David E. Petzal answers your questions about guns, shooting, hunting, and life. Got a question for our rifles editor? Send it to firstname.lastname@example.org. We cannot guarantee polite answers to all questions.
Q: Buffalo plaid? Red or green? —Kevin Collins, Concord, N.H.
A: Never. Neither. It marks you as one of the common folk. When I can get it, I favor loden, which is worn by people of taste and discernment such as myself.
Q: Between you and your great colleague, Phil Bourjaily, who is more skilled at the other’s shooting discipline? —Jacob Honeycutt, Orem, Utah
A: I have absolutely no idea. I’ve never seen Phil shoot a rifle, and he’s never seen me shoot a shotgun. However, I am better looking, speak six languages, and play eight musical instruments.
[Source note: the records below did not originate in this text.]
theorem execLeaveAudit_within (powUpset fetUpset : Bool) (s : State) :
    WithinO 33554498 s (execLeaveAudit powUpset fetUpset s) := by
  unfold execLeaveAudit
  repeat'
    first
    | with_reducible apply Within.refl
    | with_reducible assumption
    | (extract_lets +onlyGivenNames x; refine Within.cut (l := 33554498) (r := s) (x := x) ?_ ?_; rotate_left; (try clear_value x); intro _; rotate_right; subst x)
    | (extract_lets +onlyGivenNames x; try clear_value x)
    | with_reducible apply WithinO.next
    | with_reducible apply WithinO.fault
    | (with_reducible apply State.updLv_via (m := 33554432) (l := 33554498) (hm := by decide)); (case hleave => exact (fun _ _ => rfl)); (case hlimits => exact (fun _ _ => rfl)); (case hsheds => exact (fun h => absurd h (by decide))); (case cpowFree => exact (fun _ => rfl)); (case cfetFree => exact (fun _ => rfl)); (case cthermal => exact (fun _ => rfl)); (case cband => exact (fun _ => rfl))
    | (with_reducible apply Within.via (l := 33554498) (m := 66) (hm := by decide)); (case h => with_reducible apply State.lvRaise_within)
    | (with_reducible apply Within.via (l := 33554498) (m := 33554498) (hm := by decide)); (case h => with_reducible apply State.shedUpdate_within)
    | split

theorem State.supplyShed_within (s : State) :
    Within 33554432 s (State.supplyShed s) := by
  unfold State.supplyShed
  repeat'
    first
    | with_reducible apply Within.refl
    | with_reducible assumption
    | (with_reducible apply State.updLv_via (m := 33554432) (l := 33554432) (hm := by decide)); (case hleave => exact (fun _ _ => rfl)); (case hlimits => exact (fun _ _ => rfl)); (case hsheds => exact (fun h => absurd h (by decide))); (case cpowFree => exact (fun _ => rfl)); (case cfetFree => exact (fun _ => rfl)); (case cthermal => exact (fun _ => rfl)); (case cband => exact (fun _ => rfl))
    | split

theorem State.powerShed_within (s : State) (p : Nat) :
    Within 33554498 s (State.powerShed s p) := by
  unfold State.powerShed
  repeat'
    first
    | with_reducible apply Within.refl
    | with_reducible assumption
    | (extract_lets +onlyGivenNames x; refine Within.cut (l := 33554498) (r := s) (x := x) ?_ ?_; rotate_left; (try clear_value x); intro _; rotate_right; subst x)
    | (extract_lets +onlyGivenNames x; try clear_value x)
    | (with_reducible apply State.updLv_via (m := 33554432) (l := 33554498) (hm := by decide)); (case hleave => exact (fun _ _ => rfl)); (case hlimits => exact (fun _ _ => rfl)); (case hsheds => exact (fun h => absurd h (by decide))); (case cpowFree => exact (fun _ => rfl)); (case cfetFree => exact (fun _ => rfl)); (case cthermal => exact (fun _ => rfl)); (case cband => exact (fun _ => rfl))
    | (with_reducible apply Within.via (l := 33554498) (m := 66) (hm := by decide)); (case h => with_reducible apply State.lvRaise_within)
    | split

theorem supplyBand_le (o v : Nat) : supplyBand o v ≤ 2 := by
  unfold supplyBand; repeat' split
  all_goals omega

theorem execSupplyMeasurement_within (mv10 : BitVec 16) (p : BitVec 13) (s : State) :
    WithinO 33554498 s (execSupplyMeasurement mv10 p s) := by
  unfold execSupplyMeasurement
  extract_lets v s1 band changed s2 s3
  have hb : band ≤ 2 := supplyBand_le _ _
  have h1 : Within 33554498 s s1 :=
    (State.fset_within _ _ _ _ _).via (by decide) ((State.fset_within _ _ _ _ _).mono (by decide))
  have h2 : Within 33554498 s1 s2 := by
    refine ⟨(fun p hp => by cases p <;> first | exact absurd hp (by decide) | rfl), fun g => ?_⟩
    obtain ⟨a, b, c1, cw, c2, c3, c4⟩ := g
    exact ⟨a, b, c1, cw, c2, c3, hb⟩
  have h3 : Within 33554498 s s3 := by
    simp only [s3]; split
    · exact (State.lvRaise_within _ _ _ _ _).via (by decide) (h2.via (by decide) h1)
    · exact h2.via (by decide) h1
  clear_value s3
  exact .next ((State.shedUpdate_within _).via (by decide) ((State.powerShed_within _ _).via (by decide)
    ((State.supplyShed_within _).via (by decide) h3)))

theorem enterLevel_le (t : Int) : enterLevel t ≤ 3 := by
  unfold enterLevel; repeat' split
  all_goals omega

theorem State.thermalLevel_within (s : State) (t : Int) : Within 33554432 s (s.thermalLevel t) := by
  unfold State.thermalLevel
  extract_lets l e
  have he : e ≤ 3 := enterLevel_le t
  split
  · refine ⟨(fun p hp => by cases p <;> first | exact absurd hp (by decide) | rfl), fun g => ?_⟩
    obtain ⟨a, b, c1, cw, c2, c3, c4⟩ := g
    exact ⟨a, b, c1, cw, c2, he, c4⟩
  · split
    · exact Within.refl _ _
    · split
      · split
        · exact .leaf (fun p hp => by cases p <;> first | exact absurd hp (by decide) | rfl) rfl
        · split
          · refine ⟨(fun p hp => by cases p <;> first | exact absurd hp (by decide) | rfl), fun g => ?_⟩
            obtain ⟨a, b, c1, cw, c2, c3, c4⟩ := g
            exact ⟨a, b, c1, cw, c2, by show max (l - 1) e ≤ 3; have : l ≤ 3 := c3; omega, c4⟩
          · exact Within.refl _ _
      · exact .leaf (fun p hp => by cases p <;> first | exact absurd hp (by decide) | rfl) rfl

theorem State.hbmHeat_within (s : State) (tj : List Nat) :
    Within 33554498 s (State.hbmHeat s tj) := by
  unfold State.hbmHeat
  repeat'
    first
    | with_reducible apply Within.refl
    | with_reducible assumption
    | (extract_lets +onlyGivenNames x; refine Within.cut (l := 33554498) (r := s) (x := x) ?_ ?_; rotate_left; (try clear_value x); intro _; rotate_right; subst x)
    | (extract_lets +onlyGivenNames x; try clear_value x)
    | ((with_reducible apply Within.fold); (rotate_left; intro _ _ _; rotate_right))
    | (with_reducible apply State.updLv_via (m := 33554432) (l := 33554498) (hm := by decide)); (case hleave => exact (fun _ _ => rfl)); (case hlimits => exact (fun _ _ => rfl)); (case hsheds => exact (fun h => absurd h (by decide))); (case cpowFree => exact (fun _ => rfl)); (case cfetFree => exact (fun _ => rfl)); (case cthermal => exact (fun _ => rfl)); (case cband => exact (fun _ => rfl))
    | (with_reducible apply Within.via (l := 33554498) (m := 66) (hm := by decide)); (case h => with_reducible apply State.lvRaise_within)
    | split

theorem State.thermalSample_within (s : State) (tj : List (BitVec 11)) (tcp : BitVec 11) :
    Within 33554498 s (State.thermalSample s tj tcp) := by
  unfold State.thermalSample
  repeat'
    first
    | with_reducible apply Within.refl
    | with_reducible assumption
    | (extract_lets +onlyGivenNames x; refine Within.cut (l := 33554498) (r := s) (x := x) ?_ ?_; rotate_left; (try clear_value x); intro _; rotate_right; subst x)
    | (extract_lets +onlyGivenNames x; try clear_value x)
    | ((with_reducible apply Within.fold); (rotate_left; intro _ _ _; rotate_right))
    | (with_reducible apply Within.via (l := 33554498) (m := 2) (hm := by decide)); (case h => with_reducible apply State.fset_within)
    | (with_reducible apply Within.via (l := 33554498) (m := 33554498) (hm := by decide)); (case h => with_reducible apply State.hbmHeat_within)
    | (with_reducible apply Within.via (l := 33554498) (m := 33554498) (hm := by decide)); (case h => with_reducible apply State.shedUpdate_within)
    | (with_reducible apply Within.via (l := 33554498) (m := 33554432) (hm := by decide)); (case h => with_reducible apply State.thermalLevel_within)
    | split

end Sys2Proof.Machine
end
Q: Wise and Enlightened Dave: I would like to have a backup handgun for dangerous game. What caliber do you recommend? —Henry Aldaz, Denver, Colo.
A: I’m not a believer in backup handguns for dangerous game. They’re not nearly as powerful as a big rifle, and unless you piss ice water in times of mortal danger, they’re too hard to hit with. I know of an Alaska guide who tried to stop a grizzly with a .44 magnum, and he believes he and his client would have been killed if the client hadn’t had a .338 Win. Mag. and known how to use it.
Q: Is my .270 with 130-grain ammo too much for coyotes and foxes if I want to sell the pelts? —Cody Obermiller, Willow Springs, N.C.
A: If you stick to tough, controlled-expanding bullets, it should be O.K. I’ve shot a number of coyotes with these slugs, and they didn’t do a lot of damage to the hides.
Q: For hunting the timber in Vermont, do I really need a magnified optic?—Andy Gagner, Starksboro, VT.
A: I have hunted in Vermont and can attest that there are lots of places where you can get by just fine without Xs. If you’re not a fan of magnification, I’d get a red dot. There’s nothing iron sights do that optics won’t do better.
Q: Do you ever go fishing? What’s your most memorable catch? —Derrick Haan, Carlisle, PA.
A: Over the years I have done a great deal of fishing, but I never got good at it. My most memorable fish was a giant ulua (trevally) that I hooked at Midway Atoll. They get as big as 170 pounds, and this thing was like a nuclear submarine. I fought him forever and finally got him alongside the boat, where he broke off.
Q: I have a desire to go elk hunting that strongly coincides with my desire to own a .338 Win. Mag. My buddies think it’s too much gun. What do you think? —Chris McKinny, via email
A: I think you need new buddies. The .338 is one of the best elk cartridges ever.